My imagination, unbidden, possessed and guided me, gifting the successive images that arose in my mind with a vividness far beyond the usual bounds of reveries…. I saw the pale student of unhallowed arts kneeling beside the thing he had put together—I saw the hideous phantasm of a man stretched out, and then, on the working of some powerful engine, show signs of life, and stir with an uneasy, half-vital motion…. He would hope that, left to itself, the slight spark of life which he had communicated would fade; that this thing which had received such imperfect animation would subside into dead matter, and that he might sleep in the belief that the silence of the grave would quench forever the transient existence of the hideous corpse which he had looked upon as the cradle of life…. Swift as light and cheering was the idea that broke in upon me. “I have found it! What terrifies me will terrify others; and I need only describe the specter that had haunted my midnight pillow.” On the morrow, I announced that I had thought of the story.
Frankenstein was published in 1818. The novel is based, in part, on Luigi Galvani, a scientist who concluded through a series of experiments that electricity was the secret of life. He believed it was actually possible to reanimate a corpse by using an electrical stimulus.
In the story, Shelley tells a tale of scientific terror in which Victor Frankenstein creates a living being out of the parts of decomposing corpses. The Frankenstein monster in the original version of the story was an intelligent being who was not only able to speak but also reason. He possessed sophisticated reading capabilities and knowledge; the objectionable irrationality of his temperament was his one significant negative characteristic. Shelley describes the monster as being a living travesty of death, comprised of the pieces of the recently buried dead.

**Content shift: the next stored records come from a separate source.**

-- ==== Sys2Proof/Laws/Driver.lean ====
section
/-! SUPPORT. What the driver operations do, once for all environments (spec/43_driver_operations.md). -/

namespace Sys2Proof.Machine

variable {P : State → Prop} {R : State → State → List Level → Prop}

/-- One more part of an operation: `g` is what the block alone does in it. -/
theorem EnvLaw.next (L : EnvLaw P R) {b u u' : State} {g : State → State} {bits bits' : List Level}
    (hg : BlockUpdate g) (hp : P u) (hr : R b u bits) (h : R (g u) u' bits') :
    P u' ∧ R (g b) u' (bits ++ bits') :=
  ⟨L.keep h (L.keepMap hg hp), L.trans (L.map hg hr) h⟩

/-- A label is entered. -/
theorem EnvLaw.label (L : EnvLaw P R) {b u : State} {bits : List Level} (hp : P u) (hr : R b u bits) (l : Seq) :
    P (u.enter l) ∧ R (b.enter l) (u.enter l) bits :=
  ⟨L.keepMap (blockUpdate_enter l) hp, L.map (blockUpdate_enter l) hr⟩

/-! ## Commands inside an operation -/

theorem length_three {α : Type} {l : List α} (h : l.length = 3) : ∃ a b c, l = [a, b, c] := by
  match l, h with
  | [a, b, c], _ => exact ⟨a, b, c, rfl⟩

theorem length_four {α : Type} {l : List α} (h : l.length = 4) : ∃ a b c d, l = [a, b, c, d] := by
  match l, h with
  | [a, b, c, d], _ => exact ⟨a, b, c, d, rfl⟩

/-- A register is written (R112). -/
theorem EnvLaw.writeNext (L : EnvLaw P R) {b u : State} {bits : List Level} (hp : P u) (hr : R b u bits)
    (addr val : Byte) :
    ∃ r0 r1 r2, P (u.writeRegister addr val) ∧
      R (b.bracketed [(u.cfg.opWrite, r0), (addr, r1), (val, r2)]) (u.writeRegister addr val)
        (bits ++ [r0, r1, r2].flatMap wireBits) := by
  obtain ⟨rxs, hl, h⟩ := L.bracket hp [u.cfg.opWrite, addr, val]
  obtain ⟨r0, r1, r2, rfl⟩ := length_three hl
  exact ⟨r0, r1, r2, L.next (blockUpdate_bracketed _) hp hr h⟩

/-- Bits of a register are modified (R113). -/
theorem EnvLaw.modifyNext (L : EnvLaw P R) {b u : State} {bits : List Level} (hp : P u) (hr : R b u bits)
    (addr mask val : Byte) :
    ∃ r0 r1 r2 r3, P (u.bitModify addr mask val) ∧
      R (b.bracketed [(u.cfg.opBitModify, r0), (addr, r1), (mask, r2), (val, r3)]) (u.bitModify addr mask val)
        (bits ++ [r0, r1, r2, r3].flatMap wireBits) := by
  obtain ⟨rxs, hl, h⟩ := L.bracket hp [u.cfg.opBitModify, addr, mask, val]
  obtain ⟨r0, r1, r2, r3, rfl⟩ := length_four hl
  exact ⟨r0, r1, r2, r3, L.next (blockUpdate_bracketed _) hp hr h⟩

/-- A register is read (R111). -/
theorem EnvLaw.readNext (L : EnvLaw P R) (F : EnvLaw.Fixes R) {b u : State} {bits : List Level} (hp : P u)
    (hr : R b u bits) (addr : Byte) :
    ∃ r0 r1, P (u.readRegister addr).2 ∧
      R ((b.bracketed [(u.cfg.opRead, r0), (addr, r1), (u.cfg.dummyByte, (u.readRegister addr).1)]).setRegval
          (u.readRegister addr).1) (u.readRegister addr).2
        (bits ++ [r0, r1, (u.readRegister addr).1].flatMap wireBits) := by
  obtain ⟨r0, r1, h⟩ := L.readRegister F hp addr
  generalize u.readRegister addr = v at h ⊢
  have hg := (blockUpdate_setRegval v.1).comp
    (blockUpdate_bracketed [(u.cfg.opRead, r0), (addr, r1), (u.cfg.dummyByte, v.1)])
  exact ⟨r0, r1, L.next hg hp hr h⟩

/-- One byte is sent (R110, R115). -/
theorem EnvLaw.opNext (L : EnvLaw P R) {b u : State} {bits : List Level} (hp : P u) (hr : R b u bits)
    (op : Byte) :
    ∃ r0, P (u.bracket [op]) ∧
      R (b.bracketed [(op, r0)]) (u.bracket [op]) (bits ++ [r0].flatMap wireBits) := by
  obtain ⟨rxs, hl, h⟩ := L.bracket hp [op]
  obtain ⟨r0, rfl⟩ := List.length_eq_one_iff.1 hl
  exact ⟨r0, L.next (blockUpdate_bracketed _) hp hr h⟩

/-- The transmit buffer is loaded (R114). -/
theorem EnvLaw.loadNext (L : EnvLaw P R) {b u : State} {bits : List Level} (hp : P u) (hr : R b u bits)
    (f : CanFrame) :
    ∃ r0 rxs, rxs.length = 5 + f.data.length ∧ P (u.loadTxBuffer f) ∧
      R (b.bracketed ((u.cfg.opLoadTx0, r0) :: (encodeTx u.cfg.txReservedByte f).zip rxs)) (u.loadTxBuffer f)
        (bits ++ (r0 :: rxs).flatMap wireBits) := by
  obtain ⟨rxs, hl, h⟩ := L.bracket hp (u.cfg.opLoadTx0 :: encodeTx u.cfg.txReservedByte f)
  obtain ⟨r0, rxs, rfl⟩ := List.exists_cons_of_length_eq_add_one (hl.trans (List.length_cons ..))
  refine ⟨r0, rxs, ?_, L.next (blockUpdate_bracketed _) hp hr h⟩
  have : rxs.length = (encodeTx u.cfg.txReservedByte f).length := by simpa using hl
  rw [this]
  simp [encodeTx]
  omega

/-- The block waits (R208). -/
theorem EnvLaw.delayNext (L : EnvLaw P R) {b u : State} {bits : List Level} (hp : P u) (hr : R b u bits)
    (n : Nat) : P (u.delayMs n) ∧ R (b.emit (.delayMs n)) (u.delayMs n) bits := by
  have h := L.next (g := fun s => s.emit (.delayMs n)) (blockUpdate_emit _) hp hr (L.delayMs n hp)
  rwa [List.append_nil] at h

/-! ## Init -/

/-- What the block alone does up to the first verification of `Init`, given the bytes received. -/
def State.verifiedConfig (s : State) (m : ControllerMode) (r0 q0 q1 v : Byte) : State :=
  (((((((s.setTarget m).enter .poweredOn).bracketed [(s.cfg.opReset, r0)]).enter .settle).emit
    (.delayMs Config.resetSettleMs)).enter .verifyConfig).bracketed
      [(s.cfg.opRead, q0), (s.cfg.addrCanstat, q1), (s.cfg.dummyByte, v)]).setRegval v

/-- The bytes that steps ProgramTiming, ClearFlags, RequestMode and VerifyMode of `Init` receive. -/
structure InitBytes where
  (a0 a1 a2 b0 b1 b2 c0 c1 c2 d0 d1 d2 e0 e1 e2 e3 p0 p1 v : Byte)

/-- The same bytes in the order they are received. -/
def InitBytes.bytes (x : InitBytes) : List Byte :=
  [x.a0, x.a1, x.a2, x.b0, x.b1, x.b2, x.c0, x.c1, x.c2, x.d0, x.d1, x.d2, x.e0, x.e1, x.e2, x.e3, x.p0, x.p1, x.v]

/-- What the block alone does from the first verification of `Init` to the second. -/
def State.verifiedMode (s : State) (x : InitBytes) : State :=
  let c := s.cfg
  let m := s.scratch.target
  let s := (s.enter .programTiming).bracketed [(c.opWrite, x.a0), (c.addrCnf1, x.a1), (c.cnf1Val, x.a2)]
  let s := s.bracketed [(c.opWrite, x.b0), (c.addrCnf2, x.b1), (c.cnf2Val, x.b2)]
  let s := s.bracketed [(c.opWrite, x.c0), (c.addrCnf3, x.c1), (c.cnf3Val, x.c2)]
  let s := (s.enter .clearFlags).bracketed [(c.opWrite, x.d0), (c.addrCanintf, x.d1), (0x00, x.d2)]
  let s := (s.enter .requestMode).bracketed
    [(c.opBitModify, x.e0), (c.addrCanctrl, x.e1), (c.maskReqop, x.e2), (modeRequestByte c m, x.e3)]
  ((s.enter .verifyMode).bracketed [(c.opRead, x.p0), (c.addrCanstat, x.p1), (c.dummyByte, x.v)]).setRegval x.v

theorem EnvLaw.initReset (L : EnvLaw P R) (F : EnvLaw.Fixes R) {s : State} (h : P s) (m : ControllerMode) :
    ∃ r0 q0 q1,
      let u := (s.setTarget m).initReset.enter .verifyConfig
      u.cfg = s.cfg ∧ P (u.readRegister s.cfg.addrCanstat).2 ∧
      R (s.verifiedConfig m r0 q0 q1 (u.readRegister s.cfg.addrCanstat).1)
        (u.readRegister s.cfg.addrCanstat).2
        ([r0, q0, q1, (u.readRegister s.cfg.addrCanstat).1].flatMap wireBits) := by
  have p0 : P ((s.setTarget m).enter .poweredOn) :=
    L.keepMap (blockUpdate_enter _) (L.keepMap (blockUpdate_setTarget m) h)
  obtain ⟨r0, p1, h1⟩ := L.opNext p0 (L.nil _) s.cfg.opReset
  obtain ⟨p2, h2⟩ := L.label p1 h1 .settle
  obtain ⟨p3, h3⟩ := L.delayNext p2 h2 Config.resetSettleMs
  obtain ⟨p4, h4⟩ := L.label p3 h3 .verifyConfig
  have hc := F.cfg h4
  simp only [State.enter_cfg, State.emit_cfg, State.bracketed_cfg, State.setTarget_cfg] at hc
  obtain ⟨q0, q1, p5, h5⟩ := L.readNext F p4 h4 s.cfg.addrCanstat
  rw [State.enter_cfg, hc] at h5
  refine ⟨r0, q0, q1, hc, p5, ?_⟩
  have e : ∀ v, ([] : List Level) ++ [r0].flatMap wireBits ++ [q0, q1, v].flatMap wireBits =
      [r0, q0, q1, v].flatMap wireBits := by intro v; simp
  rw [e] at h5
  exact h5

The monster’s struggle with Victor parallels, in some ways, the biblical struggle of the demons and God. When, in the end, the monster is triumphant he exhibits feelings of remorse, regret, and self-hatred. His acknowledgement of the emptiness of retribution shows a sense of human compassion that is absent in most villains. In the end, the creature vows to destroy itself, but the story concludes with it disappearing into the snowy darkness.